■ **TRY IT**:
What follows is a set of records; repeat all of them exactly.

Data extracted from a collection
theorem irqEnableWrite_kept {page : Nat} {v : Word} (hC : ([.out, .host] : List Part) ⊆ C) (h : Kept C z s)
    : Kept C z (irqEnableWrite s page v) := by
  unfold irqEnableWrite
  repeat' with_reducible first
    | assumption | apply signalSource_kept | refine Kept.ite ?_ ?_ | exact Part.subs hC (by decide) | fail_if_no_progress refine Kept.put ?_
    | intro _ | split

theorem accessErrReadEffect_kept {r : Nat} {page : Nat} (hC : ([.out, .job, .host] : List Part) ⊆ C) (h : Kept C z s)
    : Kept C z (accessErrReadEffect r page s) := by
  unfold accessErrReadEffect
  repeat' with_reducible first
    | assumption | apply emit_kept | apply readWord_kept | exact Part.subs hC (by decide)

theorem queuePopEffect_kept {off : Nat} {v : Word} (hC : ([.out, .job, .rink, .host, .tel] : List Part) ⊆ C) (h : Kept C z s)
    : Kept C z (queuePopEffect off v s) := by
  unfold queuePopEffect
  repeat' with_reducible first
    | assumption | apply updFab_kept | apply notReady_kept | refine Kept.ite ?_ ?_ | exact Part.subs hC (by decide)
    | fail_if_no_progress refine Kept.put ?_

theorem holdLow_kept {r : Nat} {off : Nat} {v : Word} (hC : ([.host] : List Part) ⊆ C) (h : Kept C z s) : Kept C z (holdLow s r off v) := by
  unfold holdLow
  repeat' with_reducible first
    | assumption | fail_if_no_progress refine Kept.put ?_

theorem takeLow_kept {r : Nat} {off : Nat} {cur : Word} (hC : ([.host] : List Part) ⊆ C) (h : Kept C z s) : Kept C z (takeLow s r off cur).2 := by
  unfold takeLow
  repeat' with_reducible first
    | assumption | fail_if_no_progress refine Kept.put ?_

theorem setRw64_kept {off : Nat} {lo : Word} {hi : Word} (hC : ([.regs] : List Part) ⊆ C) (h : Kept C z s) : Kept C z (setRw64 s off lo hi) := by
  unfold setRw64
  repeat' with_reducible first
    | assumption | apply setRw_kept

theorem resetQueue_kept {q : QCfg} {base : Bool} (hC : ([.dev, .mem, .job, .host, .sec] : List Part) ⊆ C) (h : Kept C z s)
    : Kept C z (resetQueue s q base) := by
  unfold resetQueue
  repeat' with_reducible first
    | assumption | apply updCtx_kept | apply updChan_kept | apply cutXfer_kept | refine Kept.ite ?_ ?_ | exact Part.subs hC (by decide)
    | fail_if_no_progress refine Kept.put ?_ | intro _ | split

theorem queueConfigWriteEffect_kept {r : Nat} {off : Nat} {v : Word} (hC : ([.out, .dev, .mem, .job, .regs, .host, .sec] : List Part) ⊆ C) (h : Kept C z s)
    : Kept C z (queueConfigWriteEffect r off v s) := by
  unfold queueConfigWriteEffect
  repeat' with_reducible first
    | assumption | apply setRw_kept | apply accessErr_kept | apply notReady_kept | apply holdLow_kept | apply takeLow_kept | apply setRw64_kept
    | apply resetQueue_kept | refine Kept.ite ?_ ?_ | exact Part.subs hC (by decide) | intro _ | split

■ **EXERCISE SOLUTION**:
theorem irqEnableWrite_kept {page : Nat} {v : Word} (hC : ([.out, .host] : List Part) ⊆ C) (h : Kept C z s)
    : Kept C z (irqEnableWrite s page v) := by
  unfold irqEnableWrite
  repeat' with_reducible first
    | assumption | apply signalSource_kept | refine Kept.ite ?_ ?_ | exact Part.subs hC (by decide) | fail_if_no_progress refine Kept.put ?_
    | intro _ | split

theorem accessErrReadEffect_kept {r : Nat} {page : Nat} (hC : ([.out, .job, .host] : List Part) ⊆ C) (h : Kept C z s)
    : Kept C z (accessErrReadEffect r page s) := by
  unfold accessErrReadEffect
  repeat' with_reducible first
    | assumption | apply emit_kept | apply readWord_kept | exact Part.subs hC (by decide)

theorem queuePopEffect_kept {off : Nat} {v : Word} (hC : ([.out, .job, .rink, .host, .tel] : List Part) ⊆ C) (h : Kept C z s)
    : Kept C z (queuePopEffect off v s) := by
  unfold queuePopEffect
  repeat' with_reducible first
    | assumption | apply updFab_kept | apply notReady_kept | refine Kept.ite ?_ ?_ | exact Part.subs hC (by decide)
    | fail_if_no_progress refine Kept.put ?_

theorem holdLow_kept {r : Nat} {off : Nat} {v : Word} (hC : ([.host] : List Part) ⊆ C) (h : Kept C z s) : Kept C z (holdLow s r off v) := by
  unfold holdLow
  repeat' with_reducible first
    | assumption | fail_if_no_progress refine Kept.put ?_

theorem takeLow_kept {r : Nat} {off : Nat} {cur : Word} (hC : ([.host] : List Part) ⊆ C) (h : Kept C z s) : Kept C z (takeLow s r off cur).2 := by
  unfold takeLow
  repeat' with_reducible first
    | assumption | fail_if_no_progress refine Kept.put ?_

theorem setRw64_kept {off : Nat} {lo : Word} {hi : Word} (hC : ([.regs] : List Part) ⊆ C) (h : Kept C z s) : Kept C z (setRw64 s off lo hi) := by
  unfold setRw64
  repeat' with_reducible first
    | assumption | apply setRw_kept

theorem resetQueue_kept {q : QCfg} {base : Bool} (hC : ([.dev, .mem, .job, .host, .sec] : List Part) ⊆ C) (h : Kept C z s)
    : Kept C z (resetQueue s q base) := by
  unfold resetQueue
  repeat' with_reducible first
    | assumption | apply updCtx_kept | apply updChan_kept | apply cutXfer_kept | refine Kept.ite ?_ ?_ | exact Part.subs hC (by decide)
    | fail_if_no_progress refine Kept.put ?_ | intro _ | split

theorem queueConfigWriteEffect_kept {r : Nat} {off : Nat} {v : Word} (hC : ([.out, .dev, .mem, .job, .regs, .host, .sec] : List Part) ⊆ C) (h : Kept C z s)
    : Kept C z (queueConfigWriteEffect r off v s) := by
  unfold queueConfigWriteEffect
  repeat' with_reducible first
    | assumption | apply setRw_kept | apply accessErr_kept | apply notReady_kept | apply holdLow_kept | apply takeLow_kept | apply setRw64_kept
    | apply resetQueue_kept | refine Kept.ite ?_ ?_ | exact Part.subs hC (by decide) | intro _ | split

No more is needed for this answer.